Researchers at University of California San Diego have produced a single-cell chromatin atlas for the human genome. Chromatin is a complex of DNA and protein found in eukaryotic cells; regions of chromatin at key gene regulatory elements appear in open configurations within certain cell nuclei. Precisely delineating these accessible chromatin regions in cells of different human tissue types would be a major step toward understanding the role of gene regulatory elements (non-coding DNA) in human health or disease.
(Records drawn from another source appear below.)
-- ==== Sys2Proof/Syntax.lean ====
section
/-! DEFINITION. Syntax.lean: the instruction set: one constructor per row of spec/opcode_table.json (R116), and the types of
their operands. A stream element's trailing fields (the table's `trailing`) are not operands: they follow in the stream and
its meaning reads them there (log 10). -/

namespace Sys2Proof

/-- The four Huffman table kinds (R7, R36). -/
inductive TableKind
  | main
  | len
  | align
  | pre
  deriving DecidableEq, Repr

/-- The persistent length arrays `updateRange` works on (R181): `MAINLEN` and `LENLEN`. -/
inductive LenArray
  | mainLen
  | lenLen
  deriving DecidableEq, Repr

/-- The largest size the array has in any core: `N_MAIN` of the largest window, `N_LEN` (R7). -/
def LenArray.maxSize : LenArray → Nat
  | .mainLen => 1040
  | .lenLen => 249
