-- ==== Sys2Proof/Machine/Huffman.lean ====
section
/-! DEFINITION. Huffman.lean: table construction and symbol decode (41_huffman.md). -/

namespace Sys2Proof.Machine

/-- `max(lengths)` (R160). -/
def maxLen (lens : List Nat) : Nat := lens.foldl max 0

/-- The symbols with code length `L`, in ascending order, from symbol number `first` on (R160). -/
def symbolsOfLength (L : Nat) : List Nat → Nat → List Nat
  | [], _ => []
  | x :: rest, first => if x = L then first :: symbolsOfLength L rest (first + 1) else symbolsOfLength L rest (first + 1)

/-- The used symbols in the order the fill takes them: by length, then by symbol (R160, R163), each with its length. -/
def fillOrder (lens : List Nat) (m : Nat) : List (Nat × Nat) :=
  (List.range m).flatMap fun j => (symbolsOfLength (j + 1) lens 0).map fun sym => (j + 1, sym)

/-- The fill: `2^(m-L)` entries for each symbol from `cursor` on, stopping at the first that does not fit; at the end the cursor must
be the table's end (R160, R162). -/
def fillTable (m : Nat) : List (Nat × Nat) → Nat → Except FaultKind (List Nat)
  | [], cursor => if cursor = 2 ^ m then .ok [] else .error (.corruptTable .incomplete)
  | (L, sym) :: rest, cursor =>
    if cursor + 2 ^ (m - L) > 2 ^ m then .error (.corruptTable .oversubscribed)
    else
      match fillTable m rest (cursor + 2 ^ (m - L)) with
      | .ok entries => .ok (List.replicate (2 ^ (m - L)) sym ++ entries)
      | .error k => .error k

/-- `buildTable` on a table of kind `k` (R160, R161). An absent length table keeps no entry. -/
def Table.build (t : Table) (k : TableKind) : Except FaultKind Table :=
  if maxLen t.lens = 0 then
    if k = .len then .ok { t with maxLength := 0, tab := [], present := false }
    else .error (.corruptTable .empty)
  else
    match fillTable (maxLen t.lens) (fillOrder t.lens (maxLen t.lens)) 0 with
    | .ok entries => .ok { t with maxLength := maxLen t.lens, tab := entries, present := true }
    | .error e => .error e

/-- `buildTable(K)` (R160). -/
def buildTable (k : TableKind) : Op Unit := fun s =>
  match (s.table k).build k with
  | .ok t => .ok () (s.setTable k t)
  | .error e => .raise e

/-- The symbol an index of `KTAB` holds (R164). -/
def lookupSymbol (k : TableKind) (idx : Nat) : Op Nat := fun s =>
  match (s.table k).tab[idx]? with
  | some sym => .ok sym s
  | none => .stuck .brokenTable

/-- `decodeSymbol(K)` (R164, R165): look at `K.maxLength` bits, consume `KLEN[symbol]`. -/
def decodeSymbol (k : TableKind) : Op Nat := fun s =>
  if s.present k then
    ((peekBits (s.table k).maxLength).bind fun idx =>
      (lookupSymbol k idx).bind fun sym =>
        (readBits (lenAt (s.table k).lens sym)).bind fun _ => Op.pure sym) s
  else .raise (.corruptTable .absentLengthTree)

/-- R160. -/
def execBuildTable (k : TableKind) (s : State) : Outcome := (buildTable k).run s

/-- R164. -/
def execDecodeSymbol (k : TableKind) (s : State) : Outcome := (decodeSymbol k).runRet .num s

end Sys2Proof.Machine
end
Although the human genome was sequenced 20 years ago, there is still much interpreting left to do.
“A major reason is that the majority of the human DNA sequence, more than 98 percent, is non-protein-coding, and we do not yet have a genetic code book to unlock the information embedded in these sequences,” said Bing Ren, director of the Center for Epigenomics, professor of cellular and molecular medicine at UC San Diego School of Medicine.
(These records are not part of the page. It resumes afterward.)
-- ==== Sys2Proof/Certificates/Slice0/Obligations.lean ====
section
/-! DEFINITION. Obligations.lean: the statements for the provers, in the order of OBLIGATIONS.json. The registers `elt`, `upd`, `hdr`, `ret`
hold the local variables and the returned value of the spec's pseudocode, `phase`, `result`, `host` and `freeCtr` are the model's own (log 3, 5, 7,
8, 10): a clause about one of them says where the model keeps what a rule computes, not a rule. -/

open Sys2Proof Sys2Proof.Machine

/-! ### Encoding -/

/-- Every well-formed instruction that has a pattern decodes back from it, with every operand (R92 to R106, R116). -/
def Obligations.DecodeEncodeRoundTrip : Prop :=
  ∀ (i : Instr) (f : Format) (w : Nat), i.wellFormed = true → encode i = some (f, w) → decode f w = .ok i

/-- Every pattern that decodes is the pattern of the instruction it gives, and that instruction is well formed (R116). -/
def Obligations.EncodeDecodeRoundTrip : Prop :=
  ∀ (f : Format) (w : Nat) (i : Instr), decode f w = .ok i → i.wellFormed = true ∧ encode i = some (f, w)

/-- The patterns refused are exactly those too wide for their format and the symbol numbers no table has (R111). -/
def Obligations.ReservedPatternsRefused : Prop :=
  ∀ (f : Format) (w : Nat), (∃ r, decode f w = .error r) ↔
    (2 ^ f.width ≤ w ∨ (f = .pretreeSymbol ∧ 20 ≤ w) ∨ (f = .mainSymbol ∧ 1040 ≤ w) ∨ (f = .lengthSymbol ∧ 249 ≤ w))

/-- Words written out from the encodings of R92 to R103 decode to what they stand for. -/
def Obligations.SampleWordsDecode : Prop :=
  decode .chunkPrefix 0b1 = .ok .e8Set ∧
  decode .blockHeader 0b001000000000000000000001000 = .ok (.blockVerbatim 8) ∧
  decode .blockHeader 0b111000000000000000000000000 = .ok (.blockInvalid7 0) ∧
  decode .pretreeSymbol 0b10011 = .ok .ptSameRun ∧
  decode .mainSymbol 0b00001100001 = .ok (.literal 0x61) ∧
  decode .mainSymbol 0b00100100010 = .ok (.matchSlot4 2) ∧
  decode .lengthHeader 0b111 = .ok .lenHdr7 ∧
  decode .alignedLengths 0b010010010010000000000000 = .ok (.alignedLengths 0x492000)

/-! ### Steps -/

/-- A running command reads the pattern its place calls for, and the step is the decoded instruction's `exec`, then the move to the next
place (R27, R91, R116). -/
def Obligations.StepRunsDecodedInstruction : Prop :=
  ∀ (s t : State) (f : Format) (w : Nat) (i : Instr), Reads s f w t → decode f w = .ok i →
    step s = Outcome.andThen (exec i t) advance.run

/-- Where the input does not hold the pattern the command's place calls for, the step faults: `OutOfBounds(WordFetch)` for the E8 bit, a
header, the three offsets, the aligned and the pretree lengths, and for a pretree or main symbol whose code (the one a peek padded with zeros
finds) is longer than the bits left; `OutOfBounds(ByteRead)` for the pad byte, `InternalInvariant` for raw bytes, with no byte left (R133, R139,
R164, R208, R267, R301, R308). A row's trailing fields are no part of its pattern. -/
def Obligations.TruncatedStreamFaults : Prop :=
  ∀ s : State,
    (((s.phase = .e8 ∧ s.br.stream.length < 1) ∨ (s.phase = .header ∧ s.br.stream.length < 27) ∨
      (s.phase = .rValues ∧ s.br.stream.length < 96) ∨ (s.phase = .alignedLens ∧ s.br.stream.length < 24) ∨
      (∃ stage, s.phase = .pretreeLens stage ∧ s.br.stream.length < 80)) →
    step s = .next (takeFault (.outOfBounds .wordFetch) s)) ∧
    (∀ k sym, ((∃ stage, s.phase = .pretreeSym stage) ∧ k = .pre ∨ s.phase = .element ∧ s.blk.kind ≠ .uncompressed ∧ k = .main) →
      (s.table k).present = true → (s.table k).maxLength ≤ 16 →
      (s.table k).tab[bitsValue (s.br.peekStream.take (s.table k).maxLength)]? = some sym →
      s.br.stream.length < lenAt (s.table k).lens sym → step s = .next (takeFault (.outOfBounds .wordFetch) s)) ∧
    (s.phase = .padByte → s.br.len < s.br.bytePos + 1 → step s = .next (takeFault (.outOfBounds .byteRead) s)) ∧
    (s.phase = .element → s.blk.kind = .uncompressed → s.br.len ≤ s.br.bytePos → step s = .next (takeFault .internalInvariant s))

/-- The idle core waits; it runs the first command the host has issued; a chunk command is refused at once or starts on a fresh reader,
with the E8 bit first exactly on a first chunk (R260, R263 to R267, R321; the queue of commands is the model's own, log 8). -/
def Obligations.IdleCoreTakesHostCommands : Prop :=
  ∀ s : State, s.phase = .idle →
    (s.host = [] → step s = .next s) ∧
    (∀ w rest, s.host = .construct w :: rest → step s = exec (.construct w) { s with host := rest }) ∧
    (∀ rest, s.host = .reset :: rest → step s = exec .reset { s with host := rest }) ∧
    ∀ c rest data n, s.host = c :: rest →
      (c = .decompressChunkInto data n ∨ ∃ m, c = .decompressChunk data m ∧ n = outputSizeArg m) →
      (∀ r, refusal? data.length n s = some r → step s = .next (State.setResult { s with host := rest } (.refused r))) ∧
      (refusal? data.length n s = none →
        ∃ t, step s = .next t ∧ t.br = Reader.load data ∧ t.cmd.outputSize = n ∧ t.cmd.produced = 0 ∧
          (s.decodedChunks = 0 → t.phase = .e8) ∧
          (s.decodedChunks ≠ 0 → 0 < n → s.blk.remaining = 0 → ¬(s.blk.kind = .uncompressed ∧ s.blk.size % 2 = 1) → t.phase = .header) ∧
          (s.decodedChunks ≠ 0 → 0 < n → s.blk.remaining = 0 → s.blk.kind = .uncompressed ∧ s.blk.size % 2 = 1 → t.phase = .padByte) ∧
          (s.decodedChunks ≠ 0 → 0 < n → s.blk.remaining ≠ 0 → t.phase = .element) ∧
          (s.decodedChunks ≠ 0 → n = 0 → t.phase = .tail))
Working with mice, Ren and collaborators turned their attention to a single-cell atlas of chromatin in the human genome.
They applied assays to more than 600,000 human cells sampled from 30 adult human tissue types from multiple donors, then integrated that information with similar data from 15 fetal tissue types to reveal the status of chromatin at approximately 1.2 million candidate cis-regulatory elements in 222 distinct cell types.
Ren said the new findings identify disease-trait-relevant cell types for 240 multi-genic traits and diseases, and annotate the risk of noncoding variants.
“We believe that this resource will greatly facilitate the study of mechanism across a broad spectrum of human diseases for many years to come.”